DATA SUPPLIED =
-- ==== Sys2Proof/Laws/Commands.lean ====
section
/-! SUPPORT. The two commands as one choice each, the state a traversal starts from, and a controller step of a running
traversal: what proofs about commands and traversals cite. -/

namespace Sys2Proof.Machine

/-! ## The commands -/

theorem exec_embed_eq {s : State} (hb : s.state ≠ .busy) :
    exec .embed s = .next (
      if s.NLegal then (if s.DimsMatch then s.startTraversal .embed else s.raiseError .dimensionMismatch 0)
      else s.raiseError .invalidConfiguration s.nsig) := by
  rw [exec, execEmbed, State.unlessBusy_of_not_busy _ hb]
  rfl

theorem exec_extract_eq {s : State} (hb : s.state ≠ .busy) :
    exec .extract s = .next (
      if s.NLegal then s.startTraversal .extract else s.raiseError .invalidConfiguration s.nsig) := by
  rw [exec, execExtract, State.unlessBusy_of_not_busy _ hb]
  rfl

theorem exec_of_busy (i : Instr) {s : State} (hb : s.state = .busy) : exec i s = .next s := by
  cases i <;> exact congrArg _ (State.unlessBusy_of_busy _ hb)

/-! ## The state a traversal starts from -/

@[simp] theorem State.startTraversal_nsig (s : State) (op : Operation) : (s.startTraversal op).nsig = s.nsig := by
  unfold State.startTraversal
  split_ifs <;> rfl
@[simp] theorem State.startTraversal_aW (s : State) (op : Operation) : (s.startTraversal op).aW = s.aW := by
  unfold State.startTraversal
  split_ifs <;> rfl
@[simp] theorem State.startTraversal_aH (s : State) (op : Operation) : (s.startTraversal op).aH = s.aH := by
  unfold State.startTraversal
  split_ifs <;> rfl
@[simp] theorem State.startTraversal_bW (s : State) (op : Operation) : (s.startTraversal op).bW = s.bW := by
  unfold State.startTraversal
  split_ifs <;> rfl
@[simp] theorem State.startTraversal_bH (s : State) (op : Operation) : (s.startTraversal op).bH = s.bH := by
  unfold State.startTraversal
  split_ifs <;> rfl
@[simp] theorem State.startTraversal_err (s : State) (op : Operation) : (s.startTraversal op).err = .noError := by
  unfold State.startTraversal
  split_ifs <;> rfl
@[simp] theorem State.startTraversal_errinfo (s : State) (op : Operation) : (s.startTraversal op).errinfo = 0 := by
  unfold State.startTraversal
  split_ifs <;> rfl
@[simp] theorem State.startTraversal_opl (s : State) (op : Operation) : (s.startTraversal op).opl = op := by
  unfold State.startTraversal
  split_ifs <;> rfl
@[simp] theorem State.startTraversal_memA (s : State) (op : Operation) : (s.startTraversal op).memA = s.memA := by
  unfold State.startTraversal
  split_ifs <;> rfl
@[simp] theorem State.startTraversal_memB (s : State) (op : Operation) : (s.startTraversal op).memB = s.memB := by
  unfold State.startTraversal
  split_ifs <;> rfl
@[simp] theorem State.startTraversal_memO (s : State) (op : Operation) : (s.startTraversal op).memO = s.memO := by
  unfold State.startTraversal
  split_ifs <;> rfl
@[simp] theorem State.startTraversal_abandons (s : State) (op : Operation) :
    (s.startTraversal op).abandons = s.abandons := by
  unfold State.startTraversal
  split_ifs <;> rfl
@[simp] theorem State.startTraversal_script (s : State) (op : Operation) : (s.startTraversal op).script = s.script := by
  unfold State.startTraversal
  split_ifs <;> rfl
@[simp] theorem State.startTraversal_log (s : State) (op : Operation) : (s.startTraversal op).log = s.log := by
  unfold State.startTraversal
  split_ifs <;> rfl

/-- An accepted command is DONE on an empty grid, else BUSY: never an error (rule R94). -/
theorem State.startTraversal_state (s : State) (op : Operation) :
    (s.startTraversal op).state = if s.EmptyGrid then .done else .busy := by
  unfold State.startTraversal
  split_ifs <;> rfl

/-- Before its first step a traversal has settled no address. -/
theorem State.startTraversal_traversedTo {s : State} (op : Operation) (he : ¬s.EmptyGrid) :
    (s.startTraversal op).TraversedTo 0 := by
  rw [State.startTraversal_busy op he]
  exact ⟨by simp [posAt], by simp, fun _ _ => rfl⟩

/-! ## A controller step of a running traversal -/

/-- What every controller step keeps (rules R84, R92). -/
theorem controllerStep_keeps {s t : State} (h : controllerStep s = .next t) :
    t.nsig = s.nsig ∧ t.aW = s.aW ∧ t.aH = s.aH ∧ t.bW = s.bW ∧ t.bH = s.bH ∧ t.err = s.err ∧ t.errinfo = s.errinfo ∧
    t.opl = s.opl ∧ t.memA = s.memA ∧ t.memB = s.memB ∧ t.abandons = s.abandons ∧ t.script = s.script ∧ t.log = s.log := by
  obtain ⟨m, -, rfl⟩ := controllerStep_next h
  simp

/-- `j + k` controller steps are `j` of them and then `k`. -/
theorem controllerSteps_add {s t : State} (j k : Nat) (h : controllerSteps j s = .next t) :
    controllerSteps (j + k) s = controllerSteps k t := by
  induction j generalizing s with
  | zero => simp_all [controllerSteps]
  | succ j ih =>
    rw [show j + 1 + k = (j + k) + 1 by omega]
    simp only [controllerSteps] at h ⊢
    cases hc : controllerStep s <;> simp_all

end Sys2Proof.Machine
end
---
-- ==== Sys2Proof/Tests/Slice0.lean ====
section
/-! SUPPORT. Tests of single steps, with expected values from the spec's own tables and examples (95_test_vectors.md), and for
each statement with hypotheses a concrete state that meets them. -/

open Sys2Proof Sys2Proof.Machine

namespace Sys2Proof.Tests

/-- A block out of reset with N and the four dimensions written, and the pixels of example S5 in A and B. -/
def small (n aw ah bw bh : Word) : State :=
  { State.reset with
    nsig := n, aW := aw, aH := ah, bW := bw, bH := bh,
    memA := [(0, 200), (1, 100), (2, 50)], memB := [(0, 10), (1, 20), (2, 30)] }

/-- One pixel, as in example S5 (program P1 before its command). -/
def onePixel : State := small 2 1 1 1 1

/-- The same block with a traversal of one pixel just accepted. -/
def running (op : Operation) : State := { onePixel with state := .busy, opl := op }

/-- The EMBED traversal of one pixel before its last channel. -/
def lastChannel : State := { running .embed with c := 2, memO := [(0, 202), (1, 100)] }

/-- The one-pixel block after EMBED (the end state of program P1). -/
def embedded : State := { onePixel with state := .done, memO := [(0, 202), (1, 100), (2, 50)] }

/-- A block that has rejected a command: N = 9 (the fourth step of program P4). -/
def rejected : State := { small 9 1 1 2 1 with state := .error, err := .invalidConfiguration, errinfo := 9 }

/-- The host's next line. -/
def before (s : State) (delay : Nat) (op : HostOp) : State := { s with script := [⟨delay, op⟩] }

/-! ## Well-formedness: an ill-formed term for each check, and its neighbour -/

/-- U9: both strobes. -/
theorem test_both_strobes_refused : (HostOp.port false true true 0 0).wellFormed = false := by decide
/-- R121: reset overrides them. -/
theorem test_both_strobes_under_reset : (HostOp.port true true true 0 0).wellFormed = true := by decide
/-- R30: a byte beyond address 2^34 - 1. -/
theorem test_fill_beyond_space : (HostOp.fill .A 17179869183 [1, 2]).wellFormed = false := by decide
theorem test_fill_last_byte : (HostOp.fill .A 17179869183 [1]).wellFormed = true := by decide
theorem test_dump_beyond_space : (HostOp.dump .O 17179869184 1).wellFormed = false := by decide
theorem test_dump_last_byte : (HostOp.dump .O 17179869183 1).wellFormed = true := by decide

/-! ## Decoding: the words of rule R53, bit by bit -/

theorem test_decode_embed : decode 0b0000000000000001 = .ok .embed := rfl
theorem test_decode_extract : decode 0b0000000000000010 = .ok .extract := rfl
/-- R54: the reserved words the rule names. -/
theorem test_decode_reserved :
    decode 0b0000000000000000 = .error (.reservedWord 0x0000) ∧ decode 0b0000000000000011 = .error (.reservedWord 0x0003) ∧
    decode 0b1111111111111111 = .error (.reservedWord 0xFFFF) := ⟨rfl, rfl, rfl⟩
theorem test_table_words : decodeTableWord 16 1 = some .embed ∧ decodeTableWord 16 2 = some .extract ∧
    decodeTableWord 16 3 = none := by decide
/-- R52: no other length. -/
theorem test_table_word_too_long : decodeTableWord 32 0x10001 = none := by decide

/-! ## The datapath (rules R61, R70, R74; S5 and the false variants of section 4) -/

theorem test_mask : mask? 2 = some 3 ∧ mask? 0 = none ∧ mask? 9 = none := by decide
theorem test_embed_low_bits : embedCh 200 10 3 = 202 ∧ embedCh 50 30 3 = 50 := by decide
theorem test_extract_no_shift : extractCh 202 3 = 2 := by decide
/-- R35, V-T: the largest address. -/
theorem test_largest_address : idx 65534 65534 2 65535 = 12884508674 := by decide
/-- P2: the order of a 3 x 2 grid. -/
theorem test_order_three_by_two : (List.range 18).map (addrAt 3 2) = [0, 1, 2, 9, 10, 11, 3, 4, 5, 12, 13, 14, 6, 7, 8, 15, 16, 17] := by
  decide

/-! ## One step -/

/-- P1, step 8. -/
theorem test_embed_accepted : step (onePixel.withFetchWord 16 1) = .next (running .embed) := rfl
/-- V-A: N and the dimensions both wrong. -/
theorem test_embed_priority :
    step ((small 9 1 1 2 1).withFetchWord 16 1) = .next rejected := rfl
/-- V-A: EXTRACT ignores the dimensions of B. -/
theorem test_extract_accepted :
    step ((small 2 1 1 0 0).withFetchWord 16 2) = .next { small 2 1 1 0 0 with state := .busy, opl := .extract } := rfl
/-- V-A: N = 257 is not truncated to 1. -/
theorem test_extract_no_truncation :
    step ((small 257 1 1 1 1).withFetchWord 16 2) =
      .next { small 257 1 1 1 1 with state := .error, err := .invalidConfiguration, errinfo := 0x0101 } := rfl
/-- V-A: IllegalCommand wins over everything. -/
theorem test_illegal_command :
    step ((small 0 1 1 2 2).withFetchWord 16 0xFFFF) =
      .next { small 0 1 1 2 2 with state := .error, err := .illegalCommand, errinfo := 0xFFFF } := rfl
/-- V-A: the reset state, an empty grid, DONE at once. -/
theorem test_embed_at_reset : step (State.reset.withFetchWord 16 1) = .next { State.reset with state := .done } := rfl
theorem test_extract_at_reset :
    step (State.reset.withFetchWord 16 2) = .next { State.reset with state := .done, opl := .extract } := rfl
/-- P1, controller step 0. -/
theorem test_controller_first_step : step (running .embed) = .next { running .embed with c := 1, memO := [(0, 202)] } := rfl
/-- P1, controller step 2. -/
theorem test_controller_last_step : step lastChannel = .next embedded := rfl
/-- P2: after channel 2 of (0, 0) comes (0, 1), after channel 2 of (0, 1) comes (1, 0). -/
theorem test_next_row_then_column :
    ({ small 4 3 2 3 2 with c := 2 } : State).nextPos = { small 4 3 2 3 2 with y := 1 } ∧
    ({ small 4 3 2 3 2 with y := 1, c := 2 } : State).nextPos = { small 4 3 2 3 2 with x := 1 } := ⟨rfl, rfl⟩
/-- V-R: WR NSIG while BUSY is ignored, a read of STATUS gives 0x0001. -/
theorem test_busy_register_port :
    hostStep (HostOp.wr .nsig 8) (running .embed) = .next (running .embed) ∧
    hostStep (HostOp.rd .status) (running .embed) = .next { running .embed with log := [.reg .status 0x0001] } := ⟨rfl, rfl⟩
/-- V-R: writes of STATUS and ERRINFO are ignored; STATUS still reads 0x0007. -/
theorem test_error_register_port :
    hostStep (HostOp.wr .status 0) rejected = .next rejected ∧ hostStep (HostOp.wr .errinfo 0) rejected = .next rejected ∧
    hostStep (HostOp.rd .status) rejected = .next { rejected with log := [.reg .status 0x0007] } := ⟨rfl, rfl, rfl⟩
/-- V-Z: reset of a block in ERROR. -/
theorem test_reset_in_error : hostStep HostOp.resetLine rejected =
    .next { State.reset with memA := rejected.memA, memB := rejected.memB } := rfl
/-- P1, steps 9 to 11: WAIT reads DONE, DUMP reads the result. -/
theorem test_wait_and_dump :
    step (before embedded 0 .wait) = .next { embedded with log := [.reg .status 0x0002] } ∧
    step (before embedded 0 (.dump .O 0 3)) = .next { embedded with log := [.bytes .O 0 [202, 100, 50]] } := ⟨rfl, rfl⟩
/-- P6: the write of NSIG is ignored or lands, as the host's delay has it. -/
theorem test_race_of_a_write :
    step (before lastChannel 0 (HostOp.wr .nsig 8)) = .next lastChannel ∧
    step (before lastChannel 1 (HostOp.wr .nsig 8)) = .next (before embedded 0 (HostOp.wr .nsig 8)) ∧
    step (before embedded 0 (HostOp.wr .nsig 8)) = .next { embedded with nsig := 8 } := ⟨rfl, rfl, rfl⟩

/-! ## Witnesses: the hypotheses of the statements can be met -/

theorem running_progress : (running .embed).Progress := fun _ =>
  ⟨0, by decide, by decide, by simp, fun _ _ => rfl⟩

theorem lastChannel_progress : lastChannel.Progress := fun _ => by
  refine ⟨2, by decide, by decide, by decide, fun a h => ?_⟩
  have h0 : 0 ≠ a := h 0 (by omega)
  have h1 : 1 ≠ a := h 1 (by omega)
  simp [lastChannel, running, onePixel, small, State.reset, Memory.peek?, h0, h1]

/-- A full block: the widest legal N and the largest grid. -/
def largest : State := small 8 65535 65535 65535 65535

DIRECTIONS FOR THIS TASK =
What you give back should be only the lines of the records above, starting at the line with "its neighbour -/" and ending at the line with "theorem test_dump_last_byte : (HostOp.dump", restated word for word.

OUTPUT BELOW =
/-! ## Well-formedness: an ill-formed term for each check, and its neighbour -/

/-- U9: both strobes. -/
theorem test_both_strobes_refused : (HostOp.port false true true 0 0).wellFormed = false := by decide
/-- R121: reset overrides them. -/
theorem test_both_strobes_under_reset : (HostOp.port true true true 0 0).wellFormed = true := by decide
/-- R30: a byte beyond address 2^34 - 1. -/
theorem test_fill_beyond_space : (HostOp.fill .A 17179869183 [1, 2]).wellFormed = false := by decide
theorem test_fill_last_byte : (HostOp.fill .A 17179869183 [1]).wellFormed = true := by decide
theorem test_dump_beyond_space : (HostOp.dump .O 17179869184 1).wellFormed = false := by decide
theorem test_dump_last_byte : (HostOp.dump .O 17179869183 1).wellFormed = true := by decide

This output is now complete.